Dampak pada Rakyat dan Wilayah Sipil
Selain kritik hukum dan diplomatik, laporan-laporan awal menyebutkan bahwa serangan tersebut berdampak jauh ke dalam wilayah Venezuela, termasuk ibu kota Caracas dan negara bagian di sekitarnya, menyebabkan kerusakan infrastruktur serta menimbulkan penyelidikan terkait kemungkinan korban sipil. Pemerintah Venezuela mengindikasikan bahwa ledakan dan aktivitas militer itu tak hanya berkonflik dengan prinsip kedaulatan, tetapi juga memperburuk situasi kemanusiaan di negara yang tengah mengalami tekanan ekonomi dan politik.
Kekhawatiran Terhadap Presiden Internasional
Selain kekhawatiran atas dampak langsungnya, para analis internasional memperingatkan bahwa tindakan seperti ini berpotensi menciptakan presiden berbahaya dalam hubungan internasional. Jika satu negara besar merasa bebas menggunakan kekuatan militer untuk mencapai tujuan politik atau ekonomi tanpa persetujuan internasional, hal ini bisa memicu reaksi balasan atau intervensi serupa di masa depan, menurunkan efektivitas hukum internasional yang dirancang untuk mencegah konflik berskala besar.
Indonesia ikut menyatakan keprihatinan atas penggunaan kekuatan militer dalam konteks ini, memperingatkan bahwa tindakan semacam itu berpotensi menjadi preseden buruk yang merusak dasar hubungan antarpemerintah dan prinsip non-intervensi yang dihormati dalam Piagam PBB.
Ketidaksepakatan Tentang Justifikasi Serangan
Sementara pihak pemerintahan AS berusaha membingkai operasi sebagai bagian dari upaya menghadapi ancaman kriminal dan menjaga keamanan nasional, banyak ahli internasional menilai argumen tersebut tidak cukup kuat untuk membenarkan penggunaan kekuatan.
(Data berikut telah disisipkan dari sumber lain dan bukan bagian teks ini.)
-- ==== Sys2Proof/Word.lean ====
section
/-! DEFINITION. The word types of RSEC-CORE: bytes (field elements and indices), 16-bit counts and
offsets, the 64-bit command word, the 32-bit response word, and the 24-bit shard-store address. -/

namespace Sys2Proof

/-- A byte: a field element (R92), 8 bits. -/
abbrev Byte := BitVec 8

/-- The number of a shard slot, 0..255 (R20). -/
abbrev Slot := BitVec 8

/-- A 16-bit count, length or offset field (R62). -/
abbrev Half := BitVec 16

/-- A command word (R60). -/
abbrev CmdWord := BitVec 64

/-- A response word (R63). -/
abbrev RspWord := BitVec 32

/-- An address of the shard store: slot in bits 23:16, offset in bits 15:0 (R41). -/
abbrev Addr := BitVec 24

/-- A matrix over the field, as the list of its rows (R8). -/
abbrev Mat := List (List Byte)

end Sys2Proof
end

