-- ==== Sys2Proof/Machine/Cells.lean ====
section
/-! DEFINITION. Sparse storage in one canonical form: a list of (key, value) pairs with rising keys.
The shard store (R20) and the descriptors (R21, R22) are kept in it. -/

namespace Sys2Proof.Machine

/-- What is listed at a key; `none` where nothing is. -/
def cellsGet {α : Type} (k : Nat) : List (Nat × α) → Option α
  | [] => none
  | c :: cs => if k = c.1 then some c.2 else cellsGet k cs

/-- List a value at a key, in the place its key gives it, over what was listed there. -/
def cellsPut {α : Type} (k : Nat) (v : α) : List (Nat × α) → List (Nat × α)
  | [] => [(k, v)]
  | c :: cs =>
    if k < c.1 then (k, v) :: c :: cs
    else if k = c.1 then (k, v) :: cs
    else c :: cellsPut k v cs

/-- List nothing at a key. -/
def cellsDrop {α : Type} (k : Nat) : List (Nat × α) → List (Nat × α)
  | [] => []
  | c :: cs => if k = c.1 then cellsDrop k cs else c :: cellsDrop k cs

/-- The keys rise strictly. -/
abbrev cellsRising {α : Type} (cs : List (Nat × α)) : Prop :=
  cs.Pairwise (fun c d => c.1 < d.1)

/-- The canonical form of the shard store: addresses strictly rising, each a 24-bit address (R41).
An unlisted address has no byte of its own (R46), so no entry can equal what it reads as. -/
abbrev Memory.wf (mem : List Host.Cell) : Prop :=
  cellsRising mem ∧ ∀ c ∈ mem, c.1 < 2 ^ 24

end Sys2Proof.Machine
end

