-- ==== Sys2Proof/Laws/Memory.lean ====
section
/-! SUPPORT. The laws of the shard store and of the descriptors: reading after writing, and that every
operation keeps the canonical form. -/

namespace Sys2Proof.Machine

/-! ### Addresses (R41) -/

/-- `{slot, off}` read as a number is `slot * 65536 + off` (R41). -/
theorem addrOf_toNat (slot : Slot) (off : Half) :
    (addrOf slot off).toNat = slot.toNat * 65536 + off.toNat := by
  have h := off.isLt
  simp only [addrOf, BitVec.toNat_append]
  rw [← Nat.shiftLeft_add_eq_or_of_lt h, Nat.shiftLeft_eq]

/-- Two different (slot, offset) pairs never alias (R41). -/
theorem addrOf_inj {slot slot' : Slot} {off off' : Half}
    (h : (addrOf slot off).toNat = (addrOf slot' off').toNat) : slot = slot' ∧ off = off' := by
  rw [addrOf_toNat, addrOf_toNat] at h
  have h1 := off.isLt
  have h2 := off'.isLt
  exact ⟨BitVec.eq_of_toNat_eq (by omega), BitVec.eq_of_toNat_eq (by omega)⟩

@[simp] theorem slotOf_toNat {i : Nat} (h : i < 256) : (slotOf i).toNat = i := by
  simp [slotOf, Nat.mod_eq_of_lt h]

@[simp] theorem offOf_toNat {k : Nat} (h : k < 65536) : (offOf k).toNat = k := by
  simp [offOf, Nat.mod_eq_of_lt h]

@[simp] theorem slotOf_self (slot : Slot) : slotOf slot.toNat = slot := by simp [slotOf]

@[simp] theorem offOf_self (off : Half) : offOf off.toNat = off := by simp [offOf]

/-! ### Reading after writing -/

@[simp] theorem readShard_answer (s : State) (r : RspWord) (slot : Slot) (off : Half) :
    readShard (answer s r) slot off = readShard s slot off := rfl

/-- `SH` is what a byte read depends on, with the number of resets. -/
theorem readShard_congr {s t : State} (hm : t.mem = s.mem) (hr : t.resets = s.resets)
    (slot : Slot) (off : Half) : readShard t slot off = readShard s slot off := by
  simp only [readShard, memRead, hm, hr]

@[simp] theorem readShard_memWrite_same (s : State) (slot : Slot) (off : Half) (v : Byte) :
    readShard (memWrite s (addrOf slot off) v) slot off = v := by
  simp [readShard, memRead]

theorem readShard_memWrite_other {slot slot' : Slot} {off off' : Half}
    (h : ¬(slot' = slot ∧ off' = off)) (s : State) (v : Byte) :
    readShard (memWrite s (addrOf slot off) v) slot' off' = readShard s slot' off' := by
  have hne : (addrOf slot' off').toNat ≠ (addrOf slot off).toNat := fun e => h (addrOf_inj e)
  simp [readShard, memRead, cellsGet_put_other hne]

/-- A byte no write of the list goes to is as before. -/
theorem cellsGet_memWrites_other {a : Addr} {ws : List (Addr × Byte)}
    (h : ∀ w ∈ ws, w.1 ≠ a) (mem : List Host.Cell) :
    cellsGet a.toNat (memWrites mem ws) = cellsGet a.toNat mem := by
  induction ws generalizing mem with
  | nil => rfl
  | cons w ws ih =>
    have hw : a.toNat ≠ w.1.toNat := fun e =>
      h w List.mem_cons_self (BitVec.eq_of_toNat_eq e.symm)
    have := ih (fun x hx => h x (List.mem_cons_of_mem _ hx)) (cellsPut w.1.toNat w.2 mem)
    simpa [memWrites, cellsGet_put_other hw] using this

/-- A byte that writes of the list go to, all with the same value, has that value. -/
theorem cellsGet_memWrites_same {a : Addr} {v : Byte} {ws : List (Addr × Byte)}
    (hex : ∃ w ∈ ws, w.1 = a) (hall : ∀ w ∈ ws, w.1 = a → w.2 = v) (mem : List Host.Cell) :
    cellsGet a.toNat (memWrites mem ws) = some v := by
  induction ws generalizing mem with
  | nil => simp at hex
  | cons w ws ih =>
    by_cases hlater : ∃ x ∈ ws, x.1 = a
    · exact ih hlater (fun x hx => hall x (List.mem_cons_of_mem _ hx)) (cellsPut w.1.toNat w.2 mem)
    · have hw : w.1 = a := by
        obtain ⟨x, hx, rfl⟩ := hex
        rcases List.mem_cons.mp hx with rfl | hx
        · rfl
        · exact absurd ⟨x, hx, rfl⟩ hlater
      have h1 := cellsGet_memWrites_other (a := a) (ws := ws)
        (fun x hx e => hlater ⟨x, hx, e⟩) (cellsPut w.1.toNat w.2 mem)
      have h2 := hall w List.mem_cons_self hw
      subst hw h2
      simpa [memWrites] using h1

theorem mem_shardWrites {slots : List Nat} {len : Nat} {f : Nat → Nat → Byte} {w : Addr × Byte} :
    w ∈ shardWrites slots len f ↔
      ∃ p ∈ slots, ∃ k < len, w = (addrOf (slotOf p) (offOf k), f p k) := by
  simp [shardWrites, eq_comm]

/-- What `storeShards` does to a byte inside the slots and lengths it stores to. -/
theorem readShard_storeShards_inside {s : State} {slots : List Nat} {f : Nat → Nat → Byte}
    (hslots : ∀ p ∈ slots, p < 256) {p k : Nat} (hp : p ∈ slots) (hk : k < shardLen s) :
    readShard (storeShards s slots f) (slotOf p) (offOf k) = f p k := by
  have hl : shardLen s < 65536 := s.cfg.l.isLt
  have hget : cellsGet (addrOf (slotOf p) (offOf k)).toNat (storeShards s slots f).mem =
      some (f p k) := by
    refine cellsGet_memWrites_same ?_ ?_ _
    · exact ⟨_, mem_shardWrites.mpr ⟨p, hp, k, hk, rfl⟩, rfl⟩
    · intro w hw e
      obtain ⟨p', hp', k', hk', rfl⟩ := mem_shardWrites.mp hw
      obtain ⟨e1, e2⟩ := addrOf_inj (congrArg BitVec.toNat e)
      have h1 := congrArg BitVec.toNat e1
      have h2 := congrArg BitVec.toNat e2
      rw [slotOf_toNat (hslots p' hp'), slotOf_toNat (hslots p hp)] at h1
      rw [offOf_toNat (by omega), offOf_toNat (by omega)] at h2
      subst h1 h2
      rfl
  simp only [readShard, memRead, hget, Option.getD_some]

/-- What `storeShards` leaves alone: every byte outside the slots and lengths it stores to. -/
theorem readShard_storeShards_outside {s : State} {slots : List Nat} {f : Nat → Nat → Byte}
    (hslots : ∀ p ∈ slots, p < 256) {slot : Slot} {off : Half}
    (h : ¬(slot.toNat ∈ slots ∧ off.toNat < shardLen s)) :
    readShard (storeShards s slots f) slot off = readShard s slot off := by
  have hl : shardLen s < 65536 := s.cfg.l.isLt
  have hget : cellsGet (addrOf slot off).toNat (storeShards s slots f).mem =
      cellsGet (addrOf slot off).toNat s.mem := by
    refine cellsGet_memWrites_other ?_ _
    intro w hw e
    obtain ⟨p, hp, k, hk, rfl⟩ := mem_shardWrites.mp hw
    obtain ⟨rfl, rfl⟩ := addrOf_inj (congrArg BitVec.toNat e)
    rw [slotOf_toNat (hslots p hp), offOf_toNat (by omega)] at h
    exact h ⟨hp, hk⟩
  simp only [readShard, memRead, hget, storeShards_resets]

/-! ### Descriptors -/

@[simp] theorem descOf_putDesc_same (descs : List (Nat × Desc)) (slot : Slot) (d : Desc) :
    descOf (putDesc descs slot d) slot = d := by
  unfold putDesc descOf
  split_ifs with h
  · simp [h]
  · simp

theorem descOf_putDesc_other {slot slot' : Slot} (h : slot' ≠ slot) (descs : List (Nat × Desc))
    (d : Desc) : descOf (putDesc descs slot d) slot' = descOf descs slot' := by
  have hne : slot'.toNat ≠ slot.toNat := fun e => h (BitVec.eq_of_toNat_eq e)
  unfold putDesc descOf
  split_ifs
  · rw [cellsGet_drop_other hne]
  · rw [cellsGet_put_other hne]

/-- What `markPresent` does to every descriptor. -/
theorem descOf_markPresent {s : State} {slots : List Nat} (hslots : ∀ p ∈ slots, p < 256)
    (slot : Slot) :
    descOf (markPresent s slots).desc slot =
      if slot.toNat ∈ slots then ⟨true, s.cfg.l⟩ else descOf s.desc slot := by
  suffices H : ∀ (ps : List Nat) (descs : List (Nat × Desc)), (∀ p ∈ ps, p < 256) →
      descOf (ps.foldl (fun d p => putDesc d (slotOf p) ⟨true, s.cfg.l⟩) descs) slot =
        if slot.toNat ∈ ps then ⟨true, s.cfg.l⟩ else descOf descs slot from H slots s.desc hslots
  intro ps
  induction ps with
  | nil => intro descs _; simp
  | cons p ps ih =>
    intro descs hps
    have hp := hps p List.mem_cons_self
    rw [List.foldl_cons, ih _ (fun q hq => hps q (List.mem_cons_of_mem _ hq))]
    by_cases hlater : slot.toNat ∈ ps
    · simp [hlater]
    · by_cases heq : slot = slotOf p
      · subst heq
        simp [slotOf_toNat hp]
      · have hne : slot.toNat ≠ p := fun e => heq (by rw [← e, slotOf_self])
        simp [hlater, hne, descOf_putDesc_other heq]

/-! ### The canonical forms -/

theorem Memory.wf_reset : Memory.wf State.reset.mem := by decide

theorem Memory.wf_put {mem : List Host.Cell} (h : Memory.wf mem) (a : Addr) (v : Byte) :
    Memory.wf (cellsPut a.toNat v mem) := by
  refine ⟨cellsRising_put h.1 _ _, fun c hc => ?_⟩
  rcases mem_cellsPut hc with rfl | hc
  · exact a.isLt
  · exact h.2 c hc

theorem Memory.wf_memWrites {mem : List Host.Cell} (h : Memory.wf mem) (ws : List (Addr × Byte)) :
    Memory.wf (memWrites mem ws) := by
  induction ws generalizing mem with
  | nil => exact h
  | cons w ws ih => exact ih (Memory.wf_put h w.1 w.2)

theorem Memory.wf_memWrite {s : State} (h : Memory.wf s.mem) (a : Addr) (v : Byte) :
    Memory.wf (memWrite s a v).mem := Memory.wf_put h a v

theorem Memory.wf_storeShards {s : State} (h : Memory.wf s.mem) (slots : List Nat)
    (f : Nat → Nat → Byte) : Memory.wf (storeShards s slots f).mem := Memory.wf_memWrites h _

theorem Descs.wf_reset : Descs.wf State.reset.desc := by
  simp [Descs.wf, cellsRising, State.reset]

theorem Descs.wf_put {descs : List (Nat × Desc)} (h : Descs.wf descs) (slot : Slot) (d : Desc) :
    Descs.wf (putDesc descs slot d) := by
  unfold putDesc
  split_ifs with hd
  · exact ⟨cellsRising_drop h.1 _, fun c hc => h.2 c (mem_cellsDrop hc)⟩
  · refine ⟨cellsRising_put h.1 _ _, fun c hc => ?_⟩
    rcases mem_cellsPut hc with rfl | hc
    · exact ⟨slot.isLt, hd⟩
    · exact h.2 c hc

theorem Descs.wf_setDesc {s : State} (h : Descs.wf s.desc) (slot : Slot) (pres : Bool)
    (len : Half) : Descs.wf (setDesc s slot pres len).desc := Descs.wf_put h _ _

theorem Descs.wf_markPresent {s : State} (h : Descs.wf s.desc) (slots : List Nat) :
    Descs.wf (markPresent s slots).desc := by
  suffices H : ∀ (ps : List Nat) (descs : List (Nat × Desc)), Descs.wf descs →
      Descs.wf (ps.foldl (fun d p => putDesc d (slotOf p) ⟨true, s.cfg.l⟩) descs) from
    H slots s.desc h
  intro ps
  induction ps with
  | nil => intro descs hd; exact hd
  | cons p ps ih => intro descs hd; exact ih _ (Descs.wf_put hd _ _)

end Sys2Proof.Machine
end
Menurut mereka, tuduhan seperti keterlibatan dalam narkotika atau tuduhan lain terhadap pemimpin negara tidak secara otomatis memberi hak kepada negara lain untuk melakukan serangan militer di luar wilayahnya tanpa mandat hukum yang jelas.
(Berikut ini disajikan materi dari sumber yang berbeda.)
/-! ### `SHWR`, `SHRD`, `SHSET`, `SHGET` (R130 to R133) -/

/-- What `SHRD` does: it answers the byte of the store and nothing else. -/
theorem answers_exec_shrd (slot : Slot) (off : Half) (s : State) :
    Answers (exec (.shrd slot off) s) s false ((readShard s slot off).setWidth 16) :=
  answers_respond (zext16 (readShard s slot off)) s

/-- A byte that has been written reads as what is listed at its address (R41). -/
theorem readShard_of_cellsGet {s : State} {slot : Slot} {off : Half} {v : Byte}
    (h : cellsGet (slot.toNat * 65536 + off.toNat) s.mem = some v) : readShard s slot off = v := by
  rw [readShard, memRead, addrOf_toNat, h, Option.getD_some]

/-- Settles O34: the state answered is the one after the write, and addresses do not alias. -/
theorem shwrWritesOneByte : Obligations.ShwrWritesOneByte := by
  refine fun slot off val s => ⟨decode_encode (.shwr slot off val), memWrite s (addrOf slot off) val,
    rfl, answers_respond 0 _, readShard_memWrite_same s slot off val, fun slot' off' hother => ?_⟩
  exact readShard_memWrite_other (not_and_or.mpr hother) s val

/-- Settles O35: a byte never written is answered too, as the free value it reads as. -/
theorem shrdAnswersByte : Obligations.ShrdAnswersByte := by
  refine fun slot off s => ⟨?_, ⟨readShard s slot off, answers_exec_shrd slot off s⟩, fun v hv => ?_⟩
  · rw [← packS_zero_val]
    exact decode_encode (.shrd slot off)
  · rw [← readShard_of_cellsGet hv]
    exact answers_exec_shrd slot off s

/-- Settles O36: the response of `SHWR` leaves the store as the write made it. -/
theorem shwrThenShrdAnswersTheByte : Obligations.ShwrThenShrdAnswersTheByte := by
  intro slot off val s t hwrite
  obtain rfl : answer (memWrite s (addrOf slot off) val) (responseWord 0 false 0) = t :=
    Host.Outcome.next.inj hwrite
  have hread := answers_exec_shrd slot off
    (answer (memWrite s (addrOf slot off) val) (responseWord 0 false 0))
  rwa [readShard_answer, readShard_memWrite_same] at hread

/-- Settles O37: the state answered is the one after `setDesc`. -/
theorem shsetWritesDescriptor : Obligations.ShsetWritesDescriptor := by
  refine fun slot len pres s => ⟨decode_encode (.shset slot len pres), setDesc s slot pres len, rfl,
    answers_respond 0 _, congrArg Desc.pres (descOf_setDesc_same s slot pres len),
    congrArg Desc.len (descOf_setDesc_same s slot pres len), fun slot' hother => ?_⟩
  have hdesc := descOf_setDesc_other hother s pres len
  exact ⟨congrArg Desc.pres hdesc, congrArg Desc.len hdesc⟩

/-- Settles O38: `SHGET` only answers, with the two fields of the descriptor. -/
theorem shgetAnswersDescriptor : Obligations.ShgetAnswersDescriptor :=
  fun slot s => ⟨decode_encode (.shget slot), answers_respondWith _ _ s⟩

end Sys2Proof.Machine

namespace Sys2Proof.Machine

/-! ### The engine's writes and sums, slot by slot and offset by offset (R142) -/

/-- A byte inside the slots and lengths that `storeShards` stores to, named by its slot and offset. -/
theorem readShard_storeShards_mem {s : State} {slots : List Nat} (hslots : ∀ p ∈ slots, p < 256)
    (f : Nat → Nat → Byte) {slot : Slot} {off : Half} (hslot : slot.toNat ∈ slots)
    (hoff : off.toNat < shardLen s) :
    readShard (storeShards s slots f) slot off = f slot.toNat off.toNat := by
  simpa using readShard_storeShards_inside (f := f) hslots hslot hoff

/-- Descriptors are not in the store. -/
@[simp] theorem readShard_markPresent (s : State) (slots : List Nat) (slot : Slot) (off : Half) :
    readShard (markPresent s slots) slot off = readShard s slot off := rfl
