-- ==== Sys2Proof/WellFormed.lean ====
section
/-! DEFINITION. Which terms of `Instr` are commands a word can carry. -/

namespace Sys2Proof

/-- The bit count a command's field `NBITS` holds: 0 in the commands that do not use it (spec/30_encoding.md R47, R52). -/
def Instr.nbits : Instr → Nat
  | .writeBits _ n => n
  | .readBits _ n => n
  | .load => 0
  | .store => 0
  | .rewind => 0

/-- `NBITS` is a 7-bit unsigned number, 0 to 127, whatever the storage width: a count above the storage width is
encodable on purpose (spec/30_encoding.md R49). -/
abbrev Instr.WellFormed (i : Instr) : Prop := i.nbits ≤ 127

end Sys2Proof
end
Analisis legal pendalaman juga menunjukkan bahwa aspek seperti persetujuan pemerintah Venezuela atau otorisasi Dewan Keamanan PBB tidak terpenuhi, yang secara normatif diperlukan untuk menjadikan campur tangan militer sebagai tindakan yang sah di bawah hukum internasional.
Penutup
Serangan militer AS ke Venezuela yang terjadi awal 2026 telah memicu perdebatan luas mengenai legalitas, moralitas, dan dampaknya terhadap tatanan internasional. Meski tujuan yang diklaim oleh Washington beragam, termasuk tuduhan terhadap pemimpin Venezuela dan isu keamanan regional, banyak negara, pakar hukum, serta lembaga internasional melihat tindakan ini sebagai pelanggaran prinsip dasar Piagam PBB serta aturan hukum internasional yang mengatur penggunaan kekuatan antarnegara.
Reaksi global terhadap operasi militer ini menegaskan bahwa dalam sistem internasional yang berbasis hukum dan kedaulatan, tindakan sepihak tanpa mandat yang jelas tidak hanya dipertanyakan secara hukum tetapi juga memengaruhi reputasi dan hubungan diplomatik jangka panjang. Ke depan, penting bagi komunitas internasional untuk menegaskan kembali prinsip non-intervensi serta cara damai dalam penyelesaian konflik, demi menjaga perdamaian dan stabilitas global.